── The records ──
-- ==== Sys2Proof/Machine/HostOps.lean ====
section
/-!
DEFINITION. What the host port shares: error recording (R391), completions of commands (R402 to R404), and the answers
that come back to a hub.
-/
namespace Sys2Proof.Machine

/-- HOST_ERR with the failing address (R391): bit 31 ADDR, 30 SIZE, 29 DATA. -/
def hostError (s : State) (p bit addr : Nat) (bar2 : Bool) : State :=
  s.updHub p (fun h => { h with err := h.err ||| BitVec.ofNat 32 (2 ^ bit), errAddr := addr, errBar2 := bar2 })

/-- The byte i of a command record. -/
def recByte (r : List Byte) (i : Nat) : Nat := (r.getD i 0).toNat
def recNat (r : List Byte) (i n : Nat) : Nat := natLE (slice r i n)

/-- A command ends: its completion is queued in completion order (R403, R404). -/
def complete (s : State) (p index status detail : Nat) : State :=
  match (s.hub p).cmd.active.find? (fun a => a.index == index) with
  | none => s
  | some a =>
    s.updCmd p (fun c => { c with
      active := c.active.filter (fun x => x.index != index)
      held := c.held ++ [{ index := index, opc := recByte a.rec_ 0, status := status, user := recNat a.rec_ 8 8
                           stroke := s.stroke.count, detail := detail
                           irq := if (recByte a.rec_ 2) % 2 = 1 then some (recByte a.rec_ 3) else none }] })

/-- The STATUS of a host access from the STATUS of a response: 1 Unsupported Request, 2 EP. -/
def hostStatus (st : Nat) : Nat := if st = 0 then 0 else if st = 2 then 2 else 1

/-- Record a failed BAR2 access. -/
def bar2Error (s : State) (p st addr : Nat) : State := hostError s p (if st = 2 then 29 else 31) addr true

/-- The hub forwards a packet in class FWD, from its host-port unit, with a tag of its own. -/
def hubForward (s : State) (h : Nat) (pk : Packet) (f : Fwd) : State :=
  let t := (s.hub h).nextTag
  (s.updHub h (fun x => { x with nextTag := (t + 1) % 0x8000, fwd := x.fwd ++ [{ f with tag := t }] })).send { pk with tag := t }

/-- An answer reaches a hub: data, or a STATUS. -/
def hubReply (s : State) (h : Nat) (pk : Packet) (st : Nat) (data : List Byte) : State :=
  match (s.hub h).fwd.find? (fun f => f.tag == pk.tag) with
  | none => s
  | some f =>
    let s1 := s.updHub h (fun x => { x with fwd := x.fwd.filter (fun g => g.tag != pk.tag) })
    match f.kind with
    | 0 => if st = 0 then s1.emit (.completion h 0 data) else (bar2Error s1 h st f.addr).emit (.completion h (hostStatus st) [])
    | 1 => if st = 0 then s1 else (bar2Error s1 h st f.addr).emit (.writeError h (hostStatus st))
    | 2 => if st = 0 then s1.emit (.completion h 0 (if f.size = 4 && f.addr / 4 % 2 = 1 then slice data 4 4 else data.take f.size)) else (bar2Error s1 h st f.addr).emit (.completion h (hostStatus st) [])
    | 3 => if st = 0 then s1 else hostError s1 h 31 f.addr false
    | _ => complete s1 h f.size (if st = 0 then 0 else 1) 0

end Sys2Proof.Machine
end

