/-! ## Outcomes of a ROUTE (R159) -/

def routeB (r : Run) : Desc := descOf r.op.tb
/-- The choice at position c of token t (R94). -/
def Run.choice (r : Run) (t c : Nat) : Int := signed 32 (natLE (slice r.bytes ((t * (routeB r).dim0 + c) * 4) 4))
def Run.expert (r : Run) (t c : Nat) : Nat := ((r.choice t c) % 256).toNat

def outcomeWord (code expert : Nat) : W32 := BitVec.ofNat 32 (code * 2 ^ 30 + expert % 256)

/-- The outcome of each position: recorded, or that of a position with no choice or of an unused reserve. -/
def Run.outcome (r : Run) (t c : Nat) : W32 :=
  match (r.rt.outcomes.find? (fun o => o.1 == t * 8 + c)).map (·.2) with
  | some o => o
  | none => if r.choice t c = -1 then outcomeWord 3 0xFF else outcomeWord 3 (r.expert t c)

/-- The rows of D (R159). -/
def Run.outcomeRows (r : Run) : List (Nat × List Byte) :=
  let d := descOf r.op.td
  (List.range (routeB r).dim1).map (fun t =>
    (d.runAt t, (List.range (routeB r).dim0).flatMap (fun c => bytesLE 4 (r.outcome t c).toNat)))

/-! ## Where a request goes (R35, R458) -/

/-- The router that takes a core's access to a die's cox block. DESIGN CHOICE (log entry 147): core 0 of the die's first live
region, since R34 names no router. -/
def State.coxNode (s : State) (site : Nat) : Option Node :=
  let r := ((siteRegions site).find? s.regionLive).getD (site * 4)
  (s.routerOf ((regionCores r).headD (site * 36))).map (fun n => .router n.1 n.2)

/-- The node that a request for n bytes at a panel address is sent to; none where no packet leaves the die. -/
def State.reach (s : State) (k a n : Nat) : Option Node :=
  match targetOf a, targetOf (a + n - 1) with
  | .hbm x, .hbm _ => (hbmLocate (s.hub (s.partOfCore k)).interleave x).map (fun l => sliceNode l.1)
  | .sram l off, .sram l' _ => if l = l' && off + n ≤ sramSize then s.lcidNode l else none
  | .coxReg d _, .coxReg _ _ => (s.siteOfDie d).bind s.coxNode
  | .coreReg l _, .coreReg _ _ => s.lcidNode l
  | .sync o _, .sync _ _ => s.objNode o
  | _, _ => none

def isControl (a : Nat) : Bool := decide (0x200000000000 ≤ a)

/-- The length of the first request of a run of n bytes at address a (R217, R458). -/
def firstCut (a n : Nat) : Nat :=
  if isControl a then min n 4
  else if a < 0x020000000000 then min n (min 512 (4096 - a % 4096))
  else min n 512

/-- A run cut into requests: remote address, local offset, length. -/
def cutRun : Nat → Nat → Nat → Nat → List (Nat × Nat × Nat)
  | 0, _, _, _ => []
  | fuel + 1, a, off, n => if n = 0 then [] else
      let m := firstCut a n
      (a, off, m) :: cutRun fuel (a + m) (off + m) (n - m)

/-- Match two lists of runs of equal total length: destination, source, length. -/
def zipRuns : Nat → List (Nat × Nat) → List (Nat × Nat) → List (Nat × Nat × Nat)
  | 0, _, _ => []
  | fuel + 1, (d, dl) :: ds, (a, al) :: as_ =>
    if dl = 0 then zipRuns fuel ds ((a, al) :: as_)
    else if al = 0 then zipRuns fuel ((d, dl) :: ds) as_
    else
      let n := min dl al
      (d, a, n) :: zipRuns fuel ((d + n, dl - n) :: ds) ((a + n, al - n) :: as_)
  | _, _, _ => []

/-! ## Moving runs -/

/-- Read a run of the panel by RDs: into local SRAM at off, or into the instruction's own store. -/
def readRun (s : State) (k seq off a n : Nat) (kind : ReqKindMv := .read) : Res :=
  if isControl a && (a % 4 != 0 || n % 4 != 0) then { s := s, cause := 0x06, addr := a }
  else ({ s := s } : Res).eachOf (cutRun (n + 1) a off n) (fun s x =>
    match s.reach k x.1 x.2.2 with
    | none => { s := s, cause := 0x0A, addr := x.1 }
    | some n => { s := request s k (readPacket 0 (s.partOfCore k) 0 x.1 x.2.2 (x.2.1 % 2 ^ 24) (s.nodeOf k) n)
                    { tag := 0, seq := seq, kind := kind, off := x.2.1, len := x.2.2, addr := x.1 } })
───
### Your task
The lines to extract from the data above begin with the line containing "l _, .coreReg _ _ => s.lcidNode l" and end with the line containing "(R217, R458). -/". Extract them exactly, including both.

### Your response
  | .coreReg l _, .coreReg _ _ => s.lcidNode l
  | .sync o _, .sync _ _ => s.objNode o
  | _, _ => none

def isControl (a : Nat) : Bool := decide (0x200000000000 ≤ a)

/-- The length of the first request of a run of n bytes at address a (R217, R458). -/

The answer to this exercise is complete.